Demographic, clinical, and histologic characteristics of the patients and biopsies included

Cohort Characteristics	Total (n=936)
Donor demographics
Donor type, N (%)
Donation after brain death	726 (77.6)
Donation after cardiac death	153 (16.3)
Living donation, N (%)	57 (6.1)
Age (yr), mean±SD	47.7±14.7
Male, N (%)	497 (53.1)
Diabetes, N (%)	24 (2.6)
Recipient demographics
Age (yr), mean±SD	53.5±13.3
Male, N (%)	572 (61.1)
Ethnicity, N (%)
Caucasian	920 (92.3)
African	12 (1.3)
Asian	3 (0.3)
Hispanic	1 (0.1)
BMI (kg/m²), mean (range)	25.4 (4.5)
Pre-transplant donor-specific HLA antibodies, N (%)	408 (11.6%)
Repeat transplantation, N (%)	141 (15)
Cold ischemia time (h), mean±SD	14.2±5.7
Total number of HLA A/B/DR mismatches, mean±SD	2.8 (1.3)
Biopsy characteristics	Total (n=3510)
Banff 2019 diagnosis, N (%)
No rejection	2671 (76.1)
Borderline changes	333 (9.5)
TCMR	314 (8.9)
ABMR	110 (3.1)
Mixed rejection (ABMR + TCMR)	61 (1.7)
Mixed borderline rejection (ABMR + borderline changes)	21 (0.6)
Indication biopsies, N (%)	n=773 (22.0)
Days since transplantation, median (interquartile range)	22 (8–96)
eGFR at d of biopsy, median (interquartile range)	19.8 (10.9–29.0)
Protocol biopsies, N (%)	n=2737 (78.0)
3 mo	823 (30.1)
12 mo	759 (27.7)
24 mo	639 (23.3)
36 mo	205 (7.5)
48 mo	22 (0.8)
60 mo	289 (7.6)
Days since transplant, median (interquartile range)	377 (100–752)
eGFR at d of biopsy, median (interquartile range)	46.4 (36.5–57.8)

Open in a new tab

Semisupervised Clustering of Rejection Phenotypes

Fully unsupervised clustering of our biopsy cohort (n=3510) yielded an optimum of four different clusters, on the basis of the PAC (Supplemental Figure 1). Compared with cluster 1 (essentially normal biopsies), the three other clusters associated significantly with impaired graft survival. However, their histologic and clinical relevance were less clear, as none of these three clusters were defined on the basis of microcirculation inflammation and antibody activity (glomerulitis, peritubular capillaritis, and C4d), suggesting the number of clusters was insufficient to reflect the clinical reality and previous knowledge on the relevance of these lesions and ABMR. Increasing the number of clusters created clusters that were no longer associated with impaired graft survival compared with cluster 1 (Supplemental Table 1).

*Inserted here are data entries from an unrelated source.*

theorem copyIntoB_of_setB {x : IndexSpec} {w : Word} (hx : x ≠ 0) (h : exec i s = .next (s.setB x w)) :
    CopyIntoB i s x w :=
  ⟨_, h, IndexRegs.get_set_same _ _ _ hx, fun _ hk => IndexRegs.get_set_other _ _ _ _ hk⟩

/-- A write to one location after the marker is all that `StoresSum` allows. -/
theorem storesSum_of_poke {l : Loc} {z : Int} (hwf : s.storesWf)
    (h : exec i s = .next ((s.setOvr z).poke l (wrap20 z))) : StoresSum i s l z := by
  refine ⟨_, _, h, rfl, ?_, fun l' hne => State.peek_poke_other (s.setOvr z) _ _ _ hne,
    markerAfter_setOvr s z⟩
  rw [State.peek_poke_same (s.setOvr z) l _ hwf.1 hwf.2, toNat_wrap20]

/-- An instruction that puts a sum with the operand word into A. -/
theorem atOperand_of_sumToA {form : Form} {nm : Word} {f : Int → Int}
    (hexec : exec i s = withOperand form nm s fun v => sumToA (f (sv v)) s) :
    AtOperand i form nm s (fun l => SumIntoA i s (f (s.peek l).toInt)) :=
  atOperand_of_withOperand hexec fun _ => sumIntoA_of_sumToA

/-- An instruction that puts a sum with the operand word into B[x]. -/
theorem atOperand_of_sumToB {x : IndexSpec} {form : Form} {nm : Word} {f : Int → Int} (hx : x ≠ 0)
    (hexec : exec i s = namingIndex x (withOperand form nm s fun v => sumToB x (f (sv v)) s)) :
    AtOperand i form nm s (fun l => SumIntoB i s x (f (s.peek l).toInt)) :=
  atOperand_of_withOperand (hexec.trans (namingIndex_of_ne _ hx)) fun _ => sumIntoB_of_sumToB hx

/-- An instruction that puts a sum with the operand word back where the word came from. -/
theorem atOperand_of_sumToOperand {form : Form} {nm : Word} {f : Int → Int} (hwf : s.storesWf)
    (hexec : exec i s = sumToOperand form nm s f) :
    AtOperand i form nm s (fun l => StoresSum i s l (f (s.peek l).toInt)) :=
  atOperand_of_locate hexec (fun _ => loadWord_of_not_hasLoc _) fun _ hloc hat =>
    storesSum_of_poke hwf (hat.trans ((loadWord_of_hasLoc _ hloc).trans (storeWord_of_hasLoc _ hloc)))

end

/-- N stands for a number below 2^10 (R65, R66). -/
theorem toInt_plainN (n : AddressBits) : (plainN n).toInt = n.toNat := by
  have := n.isLt
  rw [plainN, BitVec.toInt_setWidth, Int.bmod_eq_of_le] <;> omega

theorem exec_f33_1 (x : IndexSpec) (n : AddressBits) (s : State) : exec (.f33_1 x n) s =
    withOperand .indirect (modifiedN s x n) s fun v => .next (s.setA v) := rfl

end Sys2Proof.Machine

namespace Sys2Proof.Proofs
open Sys2Proof.Machine

/-- Settles O16: X names a register, and the unmodified N stands for itself. -/
theorem indexRegisterSumsWithTheDirectOperand : Obligations.IndexRegisterSumsWithTheDirectOperand := by
  intro x n s hx
  rw [← toInt_plainN]
  exact ⟨sumIntoB_of_sumToB hx (namingIndex_of_ne _ hx), sumIntoB_of_sumToB hx (namingIndex_of_ne _ hx),
    sumIntoB_of_sumToB hx (namingIndex_of_ne _ hx)⟩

To optimize the clinical significance of the clusters, we applied a semisupervised clustering approach, weighing the histologic features with survival information. The optimal number of clusters (k) was six, on the basis of the PAC (Supplemental Table 1). We labeled the six identified clusters from 1 to 6, according to the overall association with graft failure (Figure 1, Supplemental Table 2). Biopsies in cluster 1 were dominated by 0 scores for the lesions, in cluster 2 by high g scores, and in cluster 3 by t and i. Clusters 1–3 were HLA-DSA negative, whereas all biopsies included in clusters 4–6 were in patients with HLA-DSA.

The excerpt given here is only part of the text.